→ What to work on
Only the lines below, from the one with "(R347 to R349). -/" through the one with "lit (R347). -/", are to be written out, exactly.

Records provided below:

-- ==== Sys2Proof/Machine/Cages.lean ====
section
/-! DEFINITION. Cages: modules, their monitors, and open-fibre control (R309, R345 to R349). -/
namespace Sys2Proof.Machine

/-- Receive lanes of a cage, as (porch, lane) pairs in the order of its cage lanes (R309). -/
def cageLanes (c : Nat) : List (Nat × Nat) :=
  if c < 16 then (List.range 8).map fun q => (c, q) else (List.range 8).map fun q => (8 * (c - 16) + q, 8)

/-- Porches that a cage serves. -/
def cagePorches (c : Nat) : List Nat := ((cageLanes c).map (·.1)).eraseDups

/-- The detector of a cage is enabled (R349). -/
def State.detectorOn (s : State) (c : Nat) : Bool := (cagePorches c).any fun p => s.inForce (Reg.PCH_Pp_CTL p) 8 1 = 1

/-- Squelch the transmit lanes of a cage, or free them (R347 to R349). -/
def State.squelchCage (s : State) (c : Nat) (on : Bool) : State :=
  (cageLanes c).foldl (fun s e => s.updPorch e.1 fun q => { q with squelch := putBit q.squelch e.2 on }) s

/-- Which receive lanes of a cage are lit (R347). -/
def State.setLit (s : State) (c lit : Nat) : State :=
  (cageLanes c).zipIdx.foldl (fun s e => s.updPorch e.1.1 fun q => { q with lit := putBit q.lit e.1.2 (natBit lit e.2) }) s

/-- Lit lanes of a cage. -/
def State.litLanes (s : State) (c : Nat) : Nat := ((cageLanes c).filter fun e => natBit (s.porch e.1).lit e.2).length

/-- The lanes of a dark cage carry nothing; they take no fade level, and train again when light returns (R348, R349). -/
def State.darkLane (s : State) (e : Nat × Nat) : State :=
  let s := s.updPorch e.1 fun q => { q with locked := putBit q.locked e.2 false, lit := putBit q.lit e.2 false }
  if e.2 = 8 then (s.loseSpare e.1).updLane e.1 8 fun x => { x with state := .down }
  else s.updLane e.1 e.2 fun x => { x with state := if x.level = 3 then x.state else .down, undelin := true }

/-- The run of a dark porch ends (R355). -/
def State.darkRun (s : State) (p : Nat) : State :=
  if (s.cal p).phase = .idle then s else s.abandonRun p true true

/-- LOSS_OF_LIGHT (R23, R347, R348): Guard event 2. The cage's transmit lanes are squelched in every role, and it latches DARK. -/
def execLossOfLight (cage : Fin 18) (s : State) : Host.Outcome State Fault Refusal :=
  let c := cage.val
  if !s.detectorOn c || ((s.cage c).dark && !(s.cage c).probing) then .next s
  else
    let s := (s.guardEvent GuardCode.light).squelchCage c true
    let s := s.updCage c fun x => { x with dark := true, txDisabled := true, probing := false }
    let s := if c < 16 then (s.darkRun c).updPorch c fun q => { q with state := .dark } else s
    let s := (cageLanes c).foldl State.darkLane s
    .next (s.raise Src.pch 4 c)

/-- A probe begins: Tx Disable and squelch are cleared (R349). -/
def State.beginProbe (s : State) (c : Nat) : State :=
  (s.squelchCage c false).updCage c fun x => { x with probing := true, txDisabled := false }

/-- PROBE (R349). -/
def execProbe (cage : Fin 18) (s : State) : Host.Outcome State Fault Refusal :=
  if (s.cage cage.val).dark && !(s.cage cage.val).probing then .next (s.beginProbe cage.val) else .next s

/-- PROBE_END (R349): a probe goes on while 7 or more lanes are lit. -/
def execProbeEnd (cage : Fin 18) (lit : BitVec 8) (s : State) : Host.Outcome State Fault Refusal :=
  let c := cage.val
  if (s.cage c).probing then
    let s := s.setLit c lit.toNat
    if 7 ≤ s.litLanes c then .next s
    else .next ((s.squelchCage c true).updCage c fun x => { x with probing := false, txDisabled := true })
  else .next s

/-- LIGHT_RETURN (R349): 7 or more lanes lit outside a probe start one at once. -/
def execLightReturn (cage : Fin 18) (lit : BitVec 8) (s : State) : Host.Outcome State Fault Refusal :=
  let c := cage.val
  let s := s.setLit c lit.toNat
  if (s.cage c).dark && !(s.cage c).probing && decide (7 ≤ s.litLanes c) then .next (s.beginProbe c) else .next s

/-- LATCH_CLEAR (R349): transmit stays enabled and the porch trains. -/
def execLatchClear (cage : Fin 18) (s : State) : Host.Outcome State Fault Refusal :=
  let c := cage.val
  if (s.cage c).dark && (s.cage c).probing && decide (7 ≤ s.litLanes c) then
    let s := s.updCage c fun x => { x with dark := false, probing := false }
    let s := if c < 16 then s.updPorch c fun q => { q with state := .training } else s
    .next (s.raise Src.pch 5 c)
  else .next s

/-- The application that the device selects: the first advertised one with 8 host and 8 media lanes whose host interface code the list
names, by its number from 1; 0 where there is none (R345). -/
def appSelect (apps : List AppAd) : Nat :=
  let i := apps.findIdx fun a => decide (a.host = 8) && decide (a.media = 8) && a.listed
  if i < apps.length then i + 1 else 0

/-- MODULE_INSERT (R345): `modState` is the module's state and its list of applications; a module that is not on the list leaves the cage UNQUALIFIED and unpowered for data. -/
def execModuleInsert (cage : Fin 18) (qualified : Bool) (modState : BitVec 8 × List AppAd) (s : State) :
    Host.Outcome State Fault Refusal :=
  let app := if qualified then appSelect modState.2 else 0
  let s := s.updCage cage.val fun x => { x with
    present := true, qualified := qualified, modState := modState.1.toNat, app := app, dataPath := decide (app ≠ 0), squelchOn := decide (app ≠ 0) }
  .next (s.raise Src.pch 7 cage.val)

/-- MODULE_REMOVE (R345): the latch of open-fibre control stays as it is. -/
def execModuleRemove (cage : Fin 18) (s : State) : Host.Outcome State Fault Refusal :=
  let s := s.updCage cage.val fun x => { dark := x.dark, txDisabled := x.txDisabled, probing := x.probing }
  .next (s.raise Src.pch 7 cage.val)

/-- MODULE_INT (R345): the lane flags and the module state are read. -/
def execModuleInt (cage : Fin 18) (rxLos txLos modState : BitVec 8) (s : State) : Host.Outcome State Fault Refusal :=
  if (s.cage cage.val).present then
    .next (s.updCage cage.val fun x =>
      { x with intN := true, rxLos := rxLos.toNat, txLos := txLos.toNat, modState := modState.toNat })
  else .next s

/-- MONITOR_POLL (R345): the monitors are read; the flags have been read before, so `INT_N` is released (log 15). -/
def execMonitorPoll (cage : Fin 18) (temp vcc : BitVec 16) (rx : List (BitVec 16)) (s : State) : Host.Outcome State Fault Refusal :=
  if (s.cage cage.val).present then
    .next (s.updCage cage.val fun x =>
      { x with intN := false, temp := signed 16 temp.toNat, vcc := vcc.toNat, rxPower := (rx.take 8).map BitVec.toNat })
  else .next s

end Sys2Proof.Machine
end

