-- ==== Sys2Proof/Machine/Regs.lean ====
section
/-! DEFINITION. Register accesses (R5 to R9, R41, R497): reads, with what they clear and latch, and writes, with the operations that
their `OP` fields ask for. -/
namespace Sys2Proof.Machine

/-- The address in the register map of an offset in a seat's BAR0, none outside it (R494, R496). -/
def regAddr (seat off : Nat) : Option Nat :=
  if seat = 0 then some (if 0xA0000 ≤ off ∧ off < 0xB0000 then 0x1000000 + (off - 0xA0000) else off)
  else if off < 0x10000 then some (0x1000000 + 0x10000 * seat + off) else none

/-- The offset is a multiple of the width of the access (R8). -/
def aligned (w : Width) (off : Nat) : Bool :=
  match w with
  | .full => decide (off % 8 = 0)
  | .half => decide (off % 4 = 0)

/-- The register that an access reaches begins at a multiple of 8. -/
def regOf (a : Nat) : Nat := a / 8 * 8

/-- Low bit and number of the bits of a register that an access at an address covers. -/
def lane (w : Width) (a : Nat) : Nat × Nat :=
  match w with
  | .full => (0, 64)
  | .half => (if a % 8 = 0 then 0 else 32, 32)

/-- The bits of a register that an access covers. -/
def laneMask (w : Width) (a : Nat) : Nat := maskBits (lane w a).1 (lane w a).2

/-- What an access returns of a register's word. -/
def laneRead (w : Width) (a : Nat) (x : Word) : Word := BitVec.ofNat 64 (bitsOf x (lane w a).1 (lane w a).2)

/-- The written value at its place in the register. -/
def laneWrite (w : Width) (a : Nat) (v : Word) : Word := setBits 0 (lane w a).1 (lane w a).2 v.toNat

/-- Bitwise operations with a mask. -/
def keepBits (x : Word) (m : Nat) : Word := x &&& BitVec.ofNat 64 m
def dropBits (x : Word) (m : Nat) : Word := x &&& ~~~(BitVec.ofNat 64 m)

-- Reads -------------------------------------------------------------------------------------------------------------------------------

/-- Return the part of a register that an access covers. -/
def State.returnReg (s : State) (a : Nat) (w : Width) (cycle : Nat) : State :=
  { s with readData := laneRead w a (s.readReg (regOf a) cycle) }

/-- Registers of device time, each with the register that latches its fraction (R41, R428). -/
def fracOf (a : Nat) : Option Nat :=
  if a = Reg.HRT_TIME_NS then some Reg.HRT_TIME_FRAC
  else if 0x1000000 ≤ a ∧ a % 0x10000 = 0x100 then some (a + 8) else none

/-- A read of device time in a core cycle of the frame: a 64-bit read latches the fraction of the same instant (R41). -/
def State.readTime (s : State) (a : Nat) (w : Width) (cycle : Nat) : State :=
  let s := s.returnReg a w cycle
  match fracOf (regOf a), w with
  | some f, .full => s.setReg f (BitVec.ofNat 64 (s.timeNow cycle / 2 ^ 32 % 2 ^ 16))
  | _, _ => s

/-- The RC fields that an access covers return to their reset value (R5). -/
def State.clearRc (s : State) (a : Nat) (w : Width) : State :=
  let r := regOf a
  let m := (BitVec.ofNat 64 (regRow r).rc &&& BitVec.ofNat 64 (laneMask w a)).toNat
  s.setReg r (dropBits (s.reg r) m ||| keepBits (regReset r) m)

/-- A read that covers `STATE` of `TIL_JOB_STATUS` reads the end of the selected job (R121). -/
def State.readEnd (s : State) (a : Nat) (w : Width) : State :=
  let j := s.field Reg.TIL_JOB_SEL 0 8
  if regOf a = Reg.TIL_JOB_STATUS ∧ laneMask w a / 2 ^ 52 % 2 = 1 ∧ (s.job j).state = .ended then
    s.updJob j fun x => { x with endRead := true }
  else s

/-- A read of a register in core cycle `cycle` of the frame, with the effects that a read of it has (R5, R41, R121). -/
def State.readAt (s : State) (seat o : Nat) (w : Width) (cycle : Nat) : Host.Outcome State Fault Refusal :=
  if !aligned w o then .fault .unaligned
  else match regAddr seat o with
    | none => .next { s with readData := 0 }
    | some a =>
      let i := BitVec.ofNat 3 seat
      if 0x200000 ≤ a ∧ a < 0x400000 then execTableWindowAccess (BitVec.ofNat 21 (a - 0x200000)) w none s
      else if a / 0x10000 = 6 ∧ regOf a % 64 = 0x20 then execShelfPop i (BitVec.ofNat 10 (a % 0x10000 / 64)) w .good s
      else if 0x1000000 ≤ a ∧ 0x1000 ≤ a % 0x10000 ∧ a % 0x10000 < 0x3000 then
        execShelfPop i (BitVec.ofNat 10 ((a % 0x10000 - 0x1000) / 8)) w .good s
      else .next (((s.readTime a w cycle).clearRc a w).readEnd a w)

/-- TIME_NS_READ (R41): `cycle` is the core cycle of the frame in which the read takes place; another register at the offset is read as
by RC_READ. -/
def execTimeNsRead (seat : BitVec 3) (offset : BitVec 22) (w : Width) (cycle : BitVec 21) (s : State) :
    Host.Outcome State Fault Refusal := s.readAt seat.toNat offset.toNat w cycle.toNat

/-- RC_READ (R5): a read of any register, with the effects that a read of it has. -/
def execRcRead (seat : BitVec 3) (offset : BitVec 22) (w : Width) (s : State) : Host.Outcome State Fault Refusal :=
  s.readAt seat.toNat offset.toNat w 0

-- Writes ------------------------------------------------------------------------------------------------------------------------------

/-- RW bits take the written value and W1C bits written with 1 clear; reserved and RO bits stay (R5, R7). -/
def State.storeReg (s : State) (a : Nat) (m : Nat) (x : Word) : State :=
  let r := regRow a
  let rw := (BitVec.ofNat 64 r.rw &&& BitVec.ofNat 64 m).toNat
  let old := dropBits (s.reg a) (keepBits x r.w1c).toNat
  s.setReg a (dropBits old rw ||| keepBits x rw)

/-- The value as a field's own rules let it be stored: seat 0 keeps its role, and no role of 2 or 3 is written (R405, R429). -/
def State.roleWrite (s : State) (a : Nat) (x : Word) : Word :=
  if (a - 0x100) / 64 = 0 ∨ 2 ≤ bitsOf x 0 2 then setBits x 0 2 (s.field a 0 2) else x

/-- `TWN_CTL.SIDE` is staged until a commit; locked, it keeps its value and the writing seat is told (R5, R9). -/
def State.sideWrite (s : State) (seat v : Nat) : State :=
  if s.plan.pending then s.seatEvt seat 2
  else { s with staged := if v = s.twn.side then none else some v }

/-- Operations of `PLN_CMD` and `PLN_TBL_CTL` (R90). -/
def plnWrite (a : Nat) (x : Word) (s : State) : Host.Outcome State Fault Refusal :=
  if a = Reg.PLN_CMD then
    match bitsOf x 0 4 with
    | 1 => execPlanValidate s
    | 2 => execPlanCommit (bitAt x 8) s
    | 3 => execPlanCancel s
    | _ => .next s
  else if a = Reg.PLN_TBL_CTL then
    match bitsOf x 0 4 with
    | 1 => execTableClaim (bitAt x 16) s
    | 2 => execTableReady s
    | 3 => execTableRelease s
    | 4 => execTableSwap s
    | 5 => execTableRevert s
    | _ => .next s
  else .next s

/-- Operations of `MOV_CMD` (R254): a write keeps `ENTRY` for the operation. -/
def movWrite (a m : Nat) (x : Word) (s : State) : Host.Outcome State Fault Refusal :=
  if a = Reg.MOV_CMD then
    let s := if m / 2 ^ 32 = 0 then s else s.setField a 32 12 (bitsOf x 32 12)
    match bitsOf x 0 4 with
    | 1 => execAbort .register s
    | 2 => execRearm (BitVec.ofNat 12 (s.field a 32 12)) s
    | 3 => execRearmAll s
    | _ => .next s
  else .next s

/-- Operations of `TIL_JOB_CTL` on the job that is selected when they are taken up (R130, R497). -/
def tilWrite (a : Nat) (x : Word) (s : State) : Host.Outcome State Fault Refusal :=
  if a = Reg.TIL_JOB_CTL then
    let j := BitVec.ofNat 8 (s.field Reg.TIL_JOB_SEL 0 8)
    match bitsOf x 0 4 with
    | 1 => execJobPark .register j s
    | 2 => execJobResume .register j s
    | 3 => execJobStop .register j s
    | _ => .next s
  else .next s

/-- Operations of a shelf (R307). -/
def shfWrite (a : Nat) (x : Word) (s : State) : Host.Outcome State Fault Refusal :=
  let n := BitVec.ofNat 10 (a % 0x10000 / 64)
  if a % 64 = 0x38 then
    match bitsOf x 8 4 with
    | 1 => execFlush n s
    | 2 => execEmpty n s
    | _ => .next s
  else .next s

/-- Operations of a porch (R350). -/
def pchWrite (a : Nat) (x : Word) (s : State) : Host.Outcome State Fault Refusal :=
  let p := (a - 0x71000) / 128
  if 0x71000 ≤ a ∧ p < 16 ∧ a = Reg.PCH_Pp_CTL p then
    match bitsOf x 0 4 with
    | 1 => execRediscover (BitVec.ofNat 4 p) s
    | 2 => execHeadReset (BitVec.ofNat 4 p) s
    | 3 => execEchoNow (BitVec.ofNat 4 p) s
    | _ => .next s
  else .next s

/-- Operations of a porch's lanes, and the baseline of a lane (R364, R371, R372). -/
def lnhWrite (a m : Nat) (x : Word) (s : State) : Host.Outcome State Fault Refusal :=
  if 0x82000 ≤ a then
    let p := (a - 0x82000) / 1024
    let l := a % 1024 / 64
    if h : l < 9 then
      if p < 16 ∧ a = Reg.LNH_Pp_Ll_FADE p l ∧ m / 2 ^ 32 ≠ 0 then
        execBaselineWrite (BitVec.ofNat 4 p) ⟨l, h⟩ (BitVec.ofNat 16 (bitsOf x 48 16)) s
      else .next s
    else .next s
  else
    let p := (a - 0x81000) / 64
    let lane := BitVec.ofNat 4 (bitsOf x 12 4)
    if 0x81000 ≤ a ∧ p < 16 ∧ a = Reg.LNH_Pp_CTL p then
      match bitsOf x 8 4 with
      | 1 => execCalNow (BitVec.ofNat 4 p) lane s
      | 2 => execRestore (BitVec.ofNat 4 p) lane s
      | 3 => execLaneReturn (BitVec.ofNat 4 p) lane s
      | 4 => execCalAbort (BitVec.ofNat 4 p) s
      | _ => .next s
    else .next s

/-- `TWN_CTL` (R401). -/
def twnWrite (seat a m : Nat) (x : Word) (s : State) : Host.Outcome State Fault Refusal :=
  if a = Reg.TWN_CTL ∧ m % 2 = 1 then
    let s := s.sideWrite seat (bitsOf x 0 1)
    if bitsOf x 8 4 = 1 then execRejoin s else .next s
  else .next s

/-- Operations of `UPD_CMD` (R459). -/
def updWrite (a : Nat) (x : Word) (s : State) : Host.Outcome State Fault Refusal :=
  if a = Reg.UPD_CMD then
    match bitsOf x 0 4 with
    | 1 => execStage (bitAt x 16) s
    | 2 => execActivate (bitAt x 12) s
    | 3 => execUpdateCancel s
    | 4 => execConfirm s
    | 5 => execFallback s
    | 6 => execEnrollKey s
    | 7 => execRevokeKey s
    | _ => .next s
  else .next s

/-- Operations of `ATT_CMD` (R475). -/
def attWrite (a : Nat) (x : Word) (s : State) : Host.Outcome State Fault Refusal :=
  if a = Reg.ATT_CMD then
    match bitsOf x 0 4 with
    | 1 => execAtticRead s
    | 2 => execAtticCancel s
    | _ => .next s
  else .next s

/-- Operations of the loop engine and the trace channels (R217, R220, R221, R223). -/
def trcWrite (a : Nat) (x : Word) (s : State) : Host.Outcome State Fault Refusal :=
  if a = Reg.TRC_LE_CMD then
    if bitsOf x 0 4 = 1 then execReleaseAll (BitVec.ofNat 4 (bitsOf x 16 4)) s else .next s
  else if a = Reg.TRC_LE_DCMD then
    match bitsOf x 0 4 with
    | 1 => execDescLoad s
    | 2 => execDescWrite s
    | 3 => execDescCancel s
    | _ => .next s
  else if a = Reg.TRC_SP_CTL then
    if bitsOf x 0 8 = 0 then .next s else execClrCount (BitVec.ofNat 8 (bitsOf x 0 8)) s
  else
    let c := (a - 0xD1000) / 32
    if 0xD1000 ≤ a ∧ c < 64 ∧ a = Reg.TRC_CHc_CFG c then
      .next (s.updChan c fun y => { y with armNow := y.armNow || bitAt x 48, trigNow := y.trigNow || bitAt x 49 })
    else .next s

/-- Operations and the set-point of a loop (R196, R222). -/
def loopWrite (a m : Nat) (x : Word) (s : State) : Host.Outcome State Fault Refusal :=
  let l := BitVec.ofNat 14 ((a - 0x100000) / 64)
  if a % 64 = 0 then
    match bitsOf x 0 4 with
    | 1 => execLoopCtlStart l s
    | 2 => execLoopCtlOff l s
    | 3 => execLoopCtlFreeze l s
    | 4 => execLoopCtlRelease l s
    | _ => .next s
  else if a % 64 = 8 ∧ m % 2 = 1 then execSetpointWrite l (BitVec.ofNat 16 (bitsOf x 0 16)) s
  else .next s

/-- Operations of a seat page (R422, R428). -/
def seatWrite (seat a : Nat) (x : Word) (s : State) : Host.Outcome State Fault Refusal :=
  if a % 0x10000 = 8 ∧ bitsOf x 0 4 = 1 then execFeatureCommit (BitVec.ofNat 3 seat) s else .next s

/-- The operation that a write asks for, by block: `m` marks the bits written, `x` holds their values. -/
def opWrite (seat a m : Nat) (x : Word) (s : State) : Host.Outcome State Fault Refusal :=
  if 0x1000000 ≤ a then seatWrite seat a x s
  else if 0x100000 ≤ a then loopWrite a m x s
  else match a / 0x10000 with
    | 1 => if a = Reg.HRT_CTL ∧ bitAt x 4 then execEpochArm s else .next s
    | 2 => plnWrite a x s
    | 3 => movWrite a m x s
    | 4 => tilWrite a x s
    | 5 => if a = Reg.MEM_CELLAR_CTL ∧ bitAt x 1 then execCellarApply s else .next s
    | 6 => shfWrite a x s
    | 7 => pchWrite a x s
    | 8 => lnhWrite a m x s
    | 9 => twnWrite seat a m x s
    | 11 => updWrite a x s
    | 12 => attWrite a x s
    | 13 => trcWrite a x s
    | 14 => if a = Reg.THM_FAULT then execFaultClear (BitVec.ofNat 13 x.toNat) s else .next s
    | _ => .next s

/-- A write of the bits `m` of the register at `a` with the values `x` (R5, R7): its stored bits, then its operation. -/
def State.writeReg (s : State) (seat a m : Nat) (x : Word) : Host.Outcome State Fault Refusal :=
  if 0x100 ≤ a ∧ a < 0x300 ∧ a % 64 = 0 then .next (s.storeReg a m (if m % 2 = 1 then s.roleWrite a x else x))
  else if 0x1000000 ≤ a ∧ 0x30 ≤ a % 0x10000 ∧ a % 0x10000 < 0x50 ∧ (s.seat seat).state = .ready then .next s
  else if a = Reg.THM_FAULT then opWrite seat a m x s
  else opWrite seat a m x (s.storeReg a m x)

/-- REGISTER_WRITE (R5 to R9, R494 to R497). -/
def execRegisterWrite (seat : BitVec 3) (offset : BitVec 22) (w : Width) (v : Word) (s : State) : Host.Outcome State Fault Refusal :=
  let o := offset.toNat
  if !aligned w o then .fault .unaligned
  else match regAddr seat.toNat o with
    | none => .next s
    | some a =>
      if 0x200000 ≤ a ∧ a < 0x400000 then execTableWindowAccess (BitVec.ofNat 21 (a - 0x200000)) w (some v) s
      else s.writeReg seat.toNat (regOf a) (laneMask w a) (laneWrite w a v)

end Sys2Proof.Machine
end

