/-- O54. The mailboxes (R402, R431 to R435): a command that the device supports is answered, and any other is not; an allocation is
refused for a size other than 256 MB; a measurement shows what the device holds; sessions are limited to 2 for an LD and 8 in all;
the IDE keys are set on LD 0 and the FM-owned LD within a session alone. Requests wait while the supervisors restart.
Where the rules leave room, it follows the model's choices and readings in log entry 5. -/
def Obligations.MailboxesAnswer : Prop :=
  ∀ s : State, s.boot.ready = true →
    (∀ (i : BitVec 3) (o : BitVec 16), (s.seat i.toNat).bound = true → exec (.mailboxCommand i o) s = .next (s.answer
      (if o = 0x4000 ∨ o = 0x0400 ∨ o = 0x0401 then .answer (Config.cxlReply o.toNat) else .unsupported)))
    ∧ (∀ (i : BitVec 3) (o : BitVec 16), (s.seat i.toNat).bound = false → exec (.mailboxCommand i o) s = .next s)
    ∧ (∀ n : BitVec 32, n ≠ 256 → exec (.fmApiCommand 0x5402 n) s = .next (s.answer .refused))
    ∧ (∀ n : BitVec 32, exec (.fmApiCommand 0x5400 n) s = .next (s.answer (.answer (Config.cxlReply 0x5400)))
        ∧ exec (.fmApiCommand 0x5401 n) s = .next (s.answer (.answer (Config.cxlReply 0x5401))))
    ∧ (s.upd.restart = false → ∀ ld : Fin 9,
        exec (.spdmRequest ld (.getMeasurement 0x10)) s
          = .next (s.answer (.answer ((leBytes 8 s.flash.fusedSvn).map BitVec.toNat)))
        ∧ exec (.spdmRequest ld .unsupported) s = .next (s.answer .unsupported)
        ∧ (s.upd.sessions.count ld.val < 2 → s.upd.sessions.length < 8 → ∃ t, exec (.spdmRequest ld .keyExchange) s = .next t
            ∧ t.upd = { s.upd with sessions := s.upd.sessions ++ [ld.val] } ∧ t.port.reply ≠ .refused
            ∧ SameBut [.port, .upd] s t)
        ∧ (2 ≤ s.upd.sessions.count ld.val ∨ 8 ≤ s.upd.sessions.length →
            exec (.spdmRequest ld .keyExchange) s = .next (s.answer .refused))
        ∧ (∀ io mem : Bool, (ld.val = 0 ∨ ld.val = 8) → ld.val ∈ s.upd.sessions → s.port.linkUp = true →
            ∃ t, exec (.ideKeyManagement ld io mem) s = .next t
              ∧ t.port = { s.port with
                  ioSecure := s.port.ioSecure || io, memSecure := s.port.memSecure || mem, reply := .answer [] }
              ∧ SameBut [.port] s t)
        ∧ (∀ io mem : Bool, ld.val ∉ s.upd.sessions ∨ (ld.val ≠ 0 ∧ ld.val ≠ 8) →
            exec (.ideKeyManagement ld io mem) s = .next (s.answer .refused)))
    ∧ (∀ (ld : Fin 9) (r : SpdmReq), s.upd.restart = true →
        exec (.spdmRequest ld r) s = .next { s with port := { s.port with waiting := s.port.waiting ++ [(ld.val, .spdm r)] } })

End of Records provided.

→ Solution for this problem
/-- Squelch the transmit lanes of a cage, or free them (R347 to R349). -/
def State.squelchCage (s : State) (c : Nat) (on : Bool) : State :=
  (cageLanes c).foldl (fun s e => s.updPorch e.1 fun q => { q with squelch := putBit q.squelch e.2 on }) s

/-- Which receive lanes of a cage are lit (R347). -/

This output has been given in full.